下面来看内核自己挂载硬盘(以/dev/sda1为例)为根目录的情况【可以删除initramfs.cpio.gz里的init,或不指定initramfs.cpio.gz来触发】

prepare_namespace调用mount_root将/dev/sda1挂载到/root目录下 devtmpfs_mount将devtmpfs挂载到/dev目录下 init_mount将当前进程的根目录更改为挂载的根文件系统,在这个调用中,. 表示当前进程的根目录,/ 表示要更改为的根目录,MS_MOVE 是挂载标志,表示将当前进程的根目录移动到新的根目录。 init_chroot将当前进程的工作目录更改为挂载的根文件系统。这个函数调用实际上是将当前进程的工作目录更改为其根目录,这样内核就可以访问挂载的根文件系统中的文件。

// init/do_mounts.c
/*
 * Prepare the namespace - decide what/where to mount, load ramdisks, etc.
 */
void __init prepare_namespace(void)
{
        if (root_delay) {
                printk(KERN_INFO "Waiting %d sec before mounting root device...\n",
                       root_delay);
                ssleep(root_delay);
        }

        /*
         * wait for the known devices to complete their probing
         *
         * Note: this is a potential source of long boot delays.
         * For example, it is not atypical to wait 5 seconds here
         * for the touchpad of a laptop to initialize.
         */
        wait_for_device_probe();

        md_run_setup();

        if (saved_root_name[0])
                ROOT_DEV = parse_root_device(saved_root_name);

        if (initrd_load(saved_root_name))
                goto out;

        if (root_wait)
                wait_for_root(saved_root_name);
        mount_root(saved_root_name);
out:
        devtmpfs_mount();
        init_mount(".", "/", NULL, MS_MOVE, NULL);
        init_chroot(".");
}

init_mount(".", "/", NULL, MS_MOVE, NULL);将进程的当前目录挂载为’/‘根目录后。根目录就是硬盘的目录了。 但在init_mount之后调用print_rootfs_files会发现还是rootfs的目录 /dev/dev/root/dev/console/root 在init_chroot之后调用print_rootfs_files才是硬盘目录

void __init mount_root(char *root_device_name)
{
        switch (ROOT_DEV) {
        case Root_NFS:
                mount_nfs_root();
                break;
        case Root_CIFS:
                mount_cifs_root();
                break;
        case Root_Generic:
                mount_root_generic(root_device_name, root_device_name,
                                   root_mountflags);
                break;
        case 0:
                if (root_device_name && root_fs_names &&
                    mount_nodev_root(root_device_name) == 0)
                        break;
                fallthrough;
        default:
                mount_block_root(root_device_name);
                break;
        }
}

在mount_block_root里,在rootfs的/dev里创建一个root设备节点

// init/do_mounts.c
static void __init mount_block_root(char *root_device_name)
{
        int err = create_dev("/dev/root", ROOT_DEV);

        if (err < 0)
                pr_emerg("Failed to create /dev/root: %d\n", err);
        mount_root_generic("/dev/root", root_device_name, root_mountflags);
}

然后使用mount_root_generic将/dev/root挂载到rootfs上

由于此处只有设备节点,但是没有文件系统信息,所以mount_root_generic会遍历内核所有的文件系统名,依次来尝试用do_mount_root挂载/dev/root到rootfs的/root目录。

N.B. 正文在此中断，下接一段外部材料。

-- ==== Sys2Proof/Tests/Slice0.lean ====
section
/-! SUPPORT. The model's own tests: for every statement with hypotheses a state and operands that meet them, clause by
clause; an ill-formed term for every check of WellFormed, which the check refuses; and a few steps whose result the spec
gives. -/

open Sys2Proof Sys2Proof.Machine

namespace Sys2Proof.Tests

set_option Elab.async false
set_option linter.unusedVariables false

/-! ### Small states and operands -/

/-- An entry of partition 3. -/
def ent (opc : Byte) (csp : BitVec 256 := 0) (dlen : Word := 0) (lrn : BitVec 64 := 0) : Sqe :=
  { opc := opc, cid := 7, part := 3, daddr := 4096, dlen := dlen, lrn := lrn, cspec := csp }
/-- A fetched command of polder 5 on pair 2 of function 1, its handle its number. -/
def cmd (h : Nat) (e : Sqe) : Cmd := { handle := h, src := .pcie 1 2, polder := 5, e := e, no := h }
def entry3 : PartEntry := { inUse := true, owner := 7, keyFp := 9 }
def cart3 : Cart := { core := { parts := [(3, entry3)], wps := [(0, { pnum := 3, role := .data })] } }
/-- A device with partition 3 of polder 5, its key held, open for writing on pair 2 of function 1. -/
def sHost (cs : List Cmd) : State :=
  { State.reset with host.cmds := cs, host.fwHold := false, host.pol := [(5, { enabled := true, tag := 7 })], vlt.keys := [⟨9, 0, 5, false⟩], cart := some cart3,
                     host.opens := [⟨.pcie 1 2, 3, true, 0⟩], rcd.riq := [(5, { part := some 3 })] }
/-- A state with a page enabled. -/
def en (pg : Nat) (s : State) : State := rset s pg 4 1
def img : FwImage :=
  { magic := 0x57464B43, version := 1, keyId := 0, variants := 1, imgLen := 4096, sigOff := 4000, fwVer := 3, svn := 1, entry := 64, sigOk := true, meas := 5 }
def simg : SchedImage :=
  { copyOk := true, sigOk := true, meas := 0, magic := 0x49535A47, fmtVer := 1, latRev := 1, variant := 1, keyId := 1, imgLen := 8032,
    sigOff := 7936, imageId := 1, stateCompat := 1, rdIter := 1, vfyIter := 1, speedCap := 12, qtol := 1, lenMaxFrame := 8402,
    lenMaxTsv := 8859, lenMaxT25 := 60952, lenMaxT2k := 761904, delay0 := 1, delay1 := 1, delay2 := 1, delay3 := 1, delay4 := 1,
    regenTicks := 1, verdictTicks := 1, tileTabOff := 256, secTabOff := 5376, detourOff := 5440, commut := 0, tiles := [], sects := [], detours := [] }
/-- The drive maker's key of the tests is the base point: a signature with the nonce 1 is then r = Gx, s = e + Gx modulo n. -/
def mkKey : List Byte := sec1 base384
def gx : Nat := 0xaa87ca22be8b05378eb1c71ef320ad746e1d3b628ba79b9859f741e082542a385502f25dbf55296c3a545e3872760ab7
def sigOf (s : Nat) : List Byte := beBytes gx 48 ++ beBytes s 48
/-- Flash cells of a byte string, but for erased bytes. -/
def cells (a : Nat) (bs : List Byte) : Sparse Byte := (bs.zipIdx.map (fun x => (a + x.2, x.1))).filter (fun x => x.2 ≠ 0xFF)
def fwHead (keyId variants : Byte) : List Byte :=
  [0x43, 0x4B, 0x46, 0x57, 1, 0, keyId, variants] ++ leBytes 224 4 ++ leBytes 128 4 ++ leBytes 3 8 ++ leBytes 1 4 ++ leBytes 64 4 ++ List.replicate 96 0
def fwBytes : List Byte :=
  fwHead 1 1 ++ sigOf 36108559482841259080788527284537026001390514358786484673890939566857236246214827570181622171161126089697470236485464
def dir2 : List DirEnt :=
  [{type := 1, offset := 0x20000, length := 1000}, {type := 2, offset := 0x40000, length := 1000}, {type := 5, offset := 0x70000, length := 97}]
/-- The directory as `dirBytes` writes it. -/
def dirLit : List Byte :=
  [67, 75, 70, 68, 1, 0, 3, 0] ++ leBytes 4 8 ++ List.replicate 12 0 ++ leBytes 0x4BD88784 4 ++
  [1, 0, 0, 0] ++ leBytes 0x20000 4 ++ leBytes 1000 4 ++ leBytes 0 4 ++ [2, 0, 0, 0] ++ leBytes 0x40000 4 ++ leBytes 1000 4 ++ leBytes 0 4 ++
  [5, 0, 0, 0] ++ leBytes 0x70000 4 ++ leBytes 97 4 ++ leBytes 0 4
/-- A flash with a directory, the same image in slots A and B, and the drive maker's key. -/
def flash0 : Sparse Byte := cells 0 dirLit ++ cells 0x20000 fwBytes ++ cells 0x40000 fwBytes ++ cells 0x70000 mkKey
/-- A device in the provisioned state before it boots from that flash, and the same with its directory in use. -/
def sCold : State := { State.reset with vlt.lifecycle := 1, vlt.keyHash := 21595558639399995160593208344425018387731221922735906635898491676811294048186811276291486386570035123399165663630621, mem.flash := flash0 }
def flashed (s : State) : State := { s with vlt.lifecycle := 1, vlt.makerKey := mkKey, mem.flash := flash0, top.dir := dir2 }
def benv : BootEnv := { romOk := true, flashOk := true }

/-! ### The hypotheses of the statements are met -/

/-- Pair 2 of function 1 is there, with entries posted and not signalled. -/
def sPairV14 : State := setPair 1 2 { present := true, sqN := 16, cqN := 16, ien := true, unsig := 1, cqTail := 3 } State.reset
def unl (n : Nat) : State := {State.reset with prb.words := List.range 23, prb.fails := n}
def ra (o : Nat) (n : Fin 9) (al : Bool := true) : RegAccess := { offset := o, bytes := n, aligned := al, data := 0xFFFFFFFF }
namespace ResetState


end ResetState

namespace OpenPartitionByMode

def s1 : State := sHost [cmd 4 (ent 1)]
def s2 : State := sHost [cmd 4 (ent 1 1)]
def s3 : State := sHost [cmd 4 (ent 1 2)]
def c1 : Cmd := cmd 4 (ent 1 1)
def c2 : Cmd := cmd 4 (ent 1 2)

theorem test_met_1 : Ready s1 4 1 (cmd 4 (ent 1)) ∧ BitVec.toNat (cmd 4 (ent (1 : Byte))).e.part = ↑(3 : Fin 64) ∧
    partCheck s1 (cmd 4 (ent 1)) = none ∧ keyHeld s1 (partEntry s1 ↑(3 : Fin 64)) (cmd 4 (ent (1 : Byte))).polder = true ∧
    csp (cmd 4 (ent 1)).e 32 1 = 0 := by decide +kernel
theorem test_met_2 : Ready s2 4 1 c1 ∧ BitVec.toNat c1.e.part = ↑(3 : Fin 64) ∧ partCheck s2 c1 = none ∧
    keyHeld s2 (partEntry s2 ↑(3 : Fin 64)) c1.polder = true ∧ csp c1.e 32 1 = 1 ∧
    writerBound s2 c1 = false := by decide +kernel
theorem test_met_3 : Ready s3 4 1 c2 ∧ BitVec.toNat c2.e.part = ↑(3 : Fin 64) ∧ partCheck s3 c2 = none ∧ csp c2.e 32 1 = 2 ∧
    (openingOf s3 c2.src ↑(3 : Fin 64)).isSome = true := by decide +kernel

/-- A started write of partition 3 is still on its way, and the queue shall write partition 4. -/
def s4 : State :=
  { sHost [cmd 4 { ent 1 1 with part := 4 }, { cmd 6 (ent 2) with started := true }] with
      cart := some { cart3 with core := { cart3.core with parts := [(3, entry3), (4, entry3)] } } }
def c4 : Cmd := cmd 4 { ent 1 1 with part := 4 }

theorem test_met_4 : Ready s4 4 1 c4 ∧ c4.e.part.toNat = (4 : Fin 64).val ∧ partCheck s4 c4 = none ∧
    keyHeld s4 (partEntry s4 4) c4.polder = true ∧ csp c4.e 32 1 = 1 ∧ writerBound s4 c4 = false ∧
    switchWaits s4 c4.polder 4 = true := by decide +kernel

end OpenPartitionByMode

namespace WritesTakeTheirRecordNumbers

def c1 : Cmd := cmd 4 (ent 2 0x500000002 10)
def c2 : Cmd := cmd 4 (ent 2 0x500000002 10 6)
def c3 : Cmd := cmd 4 (ent 4 2)
def c4 : Cmd := cmd 4 (ent 4 2 0 6)
def s1 : State := sHost [c1]
def s2 : State := { s1 with cart := some { cart3 with core := { cart3.core with parts := [(3, { entry3 with ubytes := 2 ^ 52 })] } } }
def s3 : State := sHost [c2]
def s4 : State := sHost [c3]
def s5 : State := sHost [c4]
/-- The partition is open, keyed and writable for the command. -/
abbrev Open (s : State) (c : Cmd) : Prop := openCheck s c true = none ∧ readOnly s = false
/-- It is not full, and a codec pair is there. -/
abbrev Free (s : State) : Prop := (partEntry s 3).full = false ∧ allPairsFenced s = false

theorem test_met_1 : Open s1 c1 ∧ Free s1 ∧ Ready s1 4 2 c1 ∧ lengthsOk c1 = true ∧ lrnOf c1.e = eodLrn s1 3 ∧
    ubytesSum s1 + bufLen c1.e c1.sgl ≤ 2 ^ 52 := by decide +kernel
theorem test_met_2 : Open s2 c1 ∧ Ready s2 4 2 c1 ∧ lengthsOk c1 = true ∧ lrnOf c1.e = eodLrn s2 3 ∧
    2 ^ 52 < ubytesSum s2 + bufLen c1.e c1.sgl := by decide +kernel
theorem test_met_3 : Open s3 c2 ∧ Ready s3 4 2 c2 ∧ lengthsOk c2 = true ∧ eodLrn s3 3 < lrnOf c2.e ∧ lrnOf c2.e ≠ lrnCurrent := by
  decide +kernel
theorem test_met_4 : Open s4 c3 ∧ Free s4 ∧ Ready s4 4 4 c3 ∧ lrnOf c3.e = eodLrn s4 3 ∧ ubytesSum s4 ≤ 2 ^ 52 := by decide +kernel
theorem test_met_5 : Open s5 c4 ∧ Ready s5 4 4 c4 ∧ eodLrn s5 3 < lrnOf c4.e ∧ lrnOf c4.e ≠ lrnCurrent := by decide +kernel

end WritesTakeTheirRecordNumbers

namespace ReadAndSyncStart

def s1 : State := sHost [cmd 4 (ent 3)]
def s2 : State := {sHost [cmd 4 (ent 5)] with rcd.riq := []}
/-- Record 0 of the partition is on tape, and no plan entry leads to it. -/
def s3 : State := { s1 with cart := some { cart3 with core := { cart3.core with parts := [(3, { entry3 with eodLrn := 4 })] } }, rcd.riq := [(5, { part := some 3, asgLrn := 4 })] }

theorem test_met_1 : BitVec.toNat (cmd 4 (ent (3 : Byte))).e.part = ↑(3 : Fin 64) ∧ Ready s1 4 3 (cmd 4 (ent 3)) ∧
    openCheck s1 (cmd 4 (ent 3)) false = none ∧ readMoves s1 3 0 = false := by decide +kernel
theorem test_met_2 : BitVec.toNat (cmd 4 (ent (5 : Byte))).e.part = ↑(3 : Fin 64) ∧ Ready s2 4 5 (cmd 4 (ent 5)) ∧
    openCheck s2 (cmd 4 (ent 5)) false = none ∧ (∀ w ∈ s2.host.cmds, w.e.opc ≠ 2 ∧ w.e.opc ≠ 4) ∧
    eodLrn s2 ↑(3 : Fin 64) ≤ syncLrnOf s2 ↑(3 : Fin 64) ∧
    (riqOf s2 ↑(cmd 4 (ent 5)).polder).part = none := by decide +kernel
theorem test_met_3 : Ready s3 4 3 (cmd 4 (ent 3)) ∧ openCheck s3 (cmd 4 (ent 3)) false = none ∧ readMoves s3 3 0 = true ∧
    fwTakes s3 = true := by decide +kernel
theorem test_met_4 : let s : State := { s3 with host.fwHold := true }
    Ready s 4 3 (cmd 4 (ent 3)) ∧ openCheck s (cmd 4 (ent 3)) false = none ∧ readMoves s 3 0 = true ∧ fwTakes s = false := by
  decide +kernel

end ReadAndSyncStart

namespace PositionCommands

def s1 : State := sHost [cmd 4 (ent 6)]
def s2 : State := sHost [cmd 4 (ent 6 0 0 0xFFFFFFFFFFFF)]
def s3 : State := {sHost [cmd 4 (ent 7 3)] with rcd.riq := [(5, {part:= some 3, asgLrn := 3})]}
def s4 : State := sHost [cmd 4 (ent 8 0 64)]
def c1 : Cmd := cmd 4 (ent 6 0 0 0xFFFFFFFFFFFF)
def c2 : Cmd := cmd 4 (ent 7 3)
def c3 : Cmd := cmd 4 (ent 8 0 64)
def w1 : List Nat := ([] : List Nat)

void __init mount_root_generic(char *name, char *pretty_name, int flags)
{
        struct page *page = alloc_page(GFP_KERNEL);
        char *fs_names = page_address(page);
        char *p;
        char b[BDEVNAME_SIZE];
        int num_fs, i;

        scnprintf(b, BDEVNAME_SIZE, "unknown-block(%u,%u)",
                  MAJOR(ROOT_DEV), MINOR(ROOT_DEV));
        if (root_fs_names)
                num_fs = split_fs_names(fs_names, PAGE_SIZE);
        else
                num_fs = list_bdev_fs_names(fs_names, PAGE_SIZE);
retry:
        for (i = 0, p = fs_names; i < num_fs; i++, p += strlen(p)+1) {
                int err;

                if (!*p)
                        continue;

                err = do_mount_root(name, p, flags, root_mount_data);
                switch (err) {
                        case 0:
                                goto out;
                        case -EACCES:
                        case -EINVAL:
                                continue;
                }
                /*
                 * Allow the user to distinguish between failed sys_open
                 * and bad superblock on root device.
                 * and give them a list of the available devices
                 */
                printk("VFS: Cannot open root device \"%s\" or %s: error %d\n",
                                pretty_name, b, err);
                printk("Please append a correct \"root=\" boot option; here are the available partitions:\n");
                printk_all_partitions();

                if (root_fs_names)
                        num_fs = list_bdev_fs_names(fs_names, PAGE_SIZE);
                if (!num_fs)
                        pr_err("Can't find any bdev filesystem to be used for mount!\n");
                else {
                        pr_err("List of all bdev filesystems:\n");
                        for (i = 0, p = fs_names; i < num_fs; i++, p += strlen(p)+1)
                                pr_err(" %s", p);
                        pr_err("\n");
                }

                panic("VFS: Unable to mount root fs on %s", b);
        }
        if (!(flags & SB_RDONLY)) {
                flags |= SB_RDONLY;
                goto retry;
        }

        printk("List of all partitions:\n");
        printk_all_partitions();
        printk("No filesystem could mount root, tried: ");
        for (i = 0, p = fs_names; i < num_fs; i++, p += strlen(p)+1)
                printk(" %s", p);
        printk("\n");
        panic("VFS: Unable to mount root fs on %s", b);
out:
        put_page(page);
}

为什么是挂载到/root目录呢,可以在do_mount_root逻辑里看到init_mount(name, "/root", fs, flags, data_page);init_mount("/dev/root", "/root", fs. flags. data_page)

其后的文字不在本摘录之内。